/-- A descriptor that is not refused is a command that is accepted (R114). -/
theorem hostCommand_eq_next {d0 d1 d2 d3 : Word} {s t : State}
    (h : hostCommand d0 d1 d2 d3 s = .next t) : ∃ op l d, t = accept op l d s := by
  unfold hostCommand at h
  split at h
  · exact exec_eq_accept (isCommand_of_decodeCommand (by assumption)) h
  · cases h

/-- HOST's move is the acceptance of a command, a read of a word, or a write of one word of HMEM. -/
theorem hostMove_eq_next {m : HostMove} {s t : State} (h : hostMove m s = .next t) :
    (∃ op l d, t = accept op l d s) ∨ (∃ v, t = s.observe v) ∨
      ∃ a v, t = { s with hmem := s.hmem.writeWord a v } := by
  cases m with
  | command d0 d1 d2 d3 => exact .inl (hostCommand_eq_next h)
  | readResult => exact .inr (.inl ⟨_, (hostRead_eq_next h).2⟩)
  | memRead a =>
    obtain ⟨-, -, ht⟩ := hostMemRead_eq_next h
    exact .inr (.inl ⟨_, ht⟩)
  | memWrite a v =>
    obtain ⟨-, -, ht⟩ := hostMemWrite_eq_next h
    exact .inr (.inr ⟨a, v, ht⟩)

/-! ## HMEM along a step (R71) -/

/-- The end of a row leaves HMEM alone. -/
theorem State.advance_hmem {s t : State} (h : s.advance = .next t) : t.hmem = s.hmem := by
  obtain ⟨q, rfl⟩ := State.advance_eq_next h
  rfl

/-- A return leaves HMEM alone. -/
theorem State.doReturn_hmem {s t : State} (h : s.doReturn = .next t) : t.hmem = s.hmem := by
  obtain ⟨q, -, rfl⟩ := State.doReturn_eq_next h
  rfl

@[simp] theorem platSetReset_hmem (s : State) : (platSetReset s).hmem = s.hmem := by
  by_cases h : s.plat.locked = true <;> simp [platSetReset, h]

@[simp] theorem platClearReset_hmem (s : State) : (platClearReset s).hmem = s.hmem := by
  by_cases h : s.plat.locked = true <;> simp [platClearReset, h]

/-- T1's calls leave HMEM alone. -/
theorem callForOp_hmem {s t : State} (h : callForOp s = .next t) : t.hmem = s.hmem := by
  unfold callForOp at h
  split at h <;> cases h <;> rfl

/-- A row that is no instruction has no access to HMEM (R91, R179). -/
theorem localStep_hmem {s t : State} (h : localStep s = .next t) : t.hmem = s.hmem := by
  cases hu : s.seq.ust <;> simp only [localStep, hu] at h
  case in1 | in2 | in5 | in8 | in9 | in10 => exact (State.advance_hmem h).trans rfl
  case in3 => exact (State.advance_hmem h).trans (platSetReset_hmem s)
  case in4 => exact (State.advance_hmem h).trans (platClearReset_hmem s)
  case in6 =>
    obtain ⟨u, hw, ha⟩ := Result.andThen_eq_next h
    obtain ⟨-, rfl⟩ := ctlWriteRxThres_eq_next hw
    exact (State.advance_hmem ha).trans rfl
  case in7 =>
    obtain ⟨u, hw, ha⟩ := Result.andThen_eq_next h
    obtain ⟨-, rfl⟩ := ctlWriteTxThres_eq_next hw
    exact (State.advance_hmem ha).trans rfl
  case we2 | rs2 | id2 => exact (State.doReturn_hmem h).trans rfl
  case t1 => exact callForOp_hmem h
  case dr1 =>
    split at h
    · cases h; rfl
    · exact (State.doReturn_hmem h).trans rfl
  case ww2 =>
    split at h
    · exact State.doReturn_hmem h
    · cases h; rfl
  case rd0 => split at h <;> cases h <;> rfl
  all_goals cases h; rfl

/-- An instruction keeps the canonical form: only `HBuf[i] <- POP` writes HMEM, one word (R176). -/
theorem exec_hmem_wf {i : Instr} {s t : State} (hs : s.hmem.wf = true) (h : exec i s = .next t) :
    t.hmem.wf = true := by
  by_cases hi : ∃ j, i = .pop (.hbuf j)
  · obtain ⟨j, rfl⟩ := hi
    obtain ⟨u, hu, ha⟩ := execPop_eq_next h
    obtain ⟨-, rfl⟩ := memWrite_eq_next hu
    rw [State.advance_hmem ha]
    exact Memory.wf_writeWord ((rxdRead_hmem s).symm ▸ hs)
  · obtain ⟨m, -⟩ := exec_frame h
    rw [m.hmem fun j hj => hi ⟨j, hj⟩]
    exact hs

/-- SEQ's turn is an instruction or a local step. -/
theorem seqTurn_hmem_wf {s t : State} (hs : s.hmem.wf = true) (h : seqTurn s = .next t) :
    t.hmem.wf = true := by
  unfold seqTurn at h
  split at h
  · exact exec_hmem_wf hs h
  · rw [localStep_hmem h]
    exact hs

/-- ENG has no access to HMEM. -/
theorem engStep_hmem {s t : State} (h : engStep s = .next t) : t.hmem = s.hmem := by
  obtain rfl | ⟨e, q, -, -, -, rfl⟩ := engStep_eq_next h
  · rfl
  · obtain ⟨w, d, x, hx⟩ := shiftEntry_eq e q s
    rw [hx]
    split <;> rfl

········

#### EXERCISE INSTRUCTIONS
From the listing above, return the lines starting at the one with "(platSetReset s).hmem = s.hmem := by" and ending at the one with "(R91, R179). -/", both kept, exactly as they appear and nothing more.

#### RESPONSE TO THIS EXERCISE
@[simp] theorem platSetReset_hmem (s : State) : (platSetReset s).hmem = s.hmem := by
  by_cases h : s.plat.locked = true <;> simp [platSetReset, h]

@[simp] theorem platClearReset_hmem (s : State) : (platClearReset s).hmem = s.hmem := by
  by_cases h : s.plat.locked = true <;> simp [platClearReset, h]

/-- T1's calls leave HMEM alone. -/
theorem callForOp_hmem {s t : State} (h : callForOp s = .next t) : t.hmem = s.hmem := by
  unfold callForOp at h
  split at h <;> cases h <;> rfl

/-- A row that is no instruction has no access to HMEM (R91, R179). -/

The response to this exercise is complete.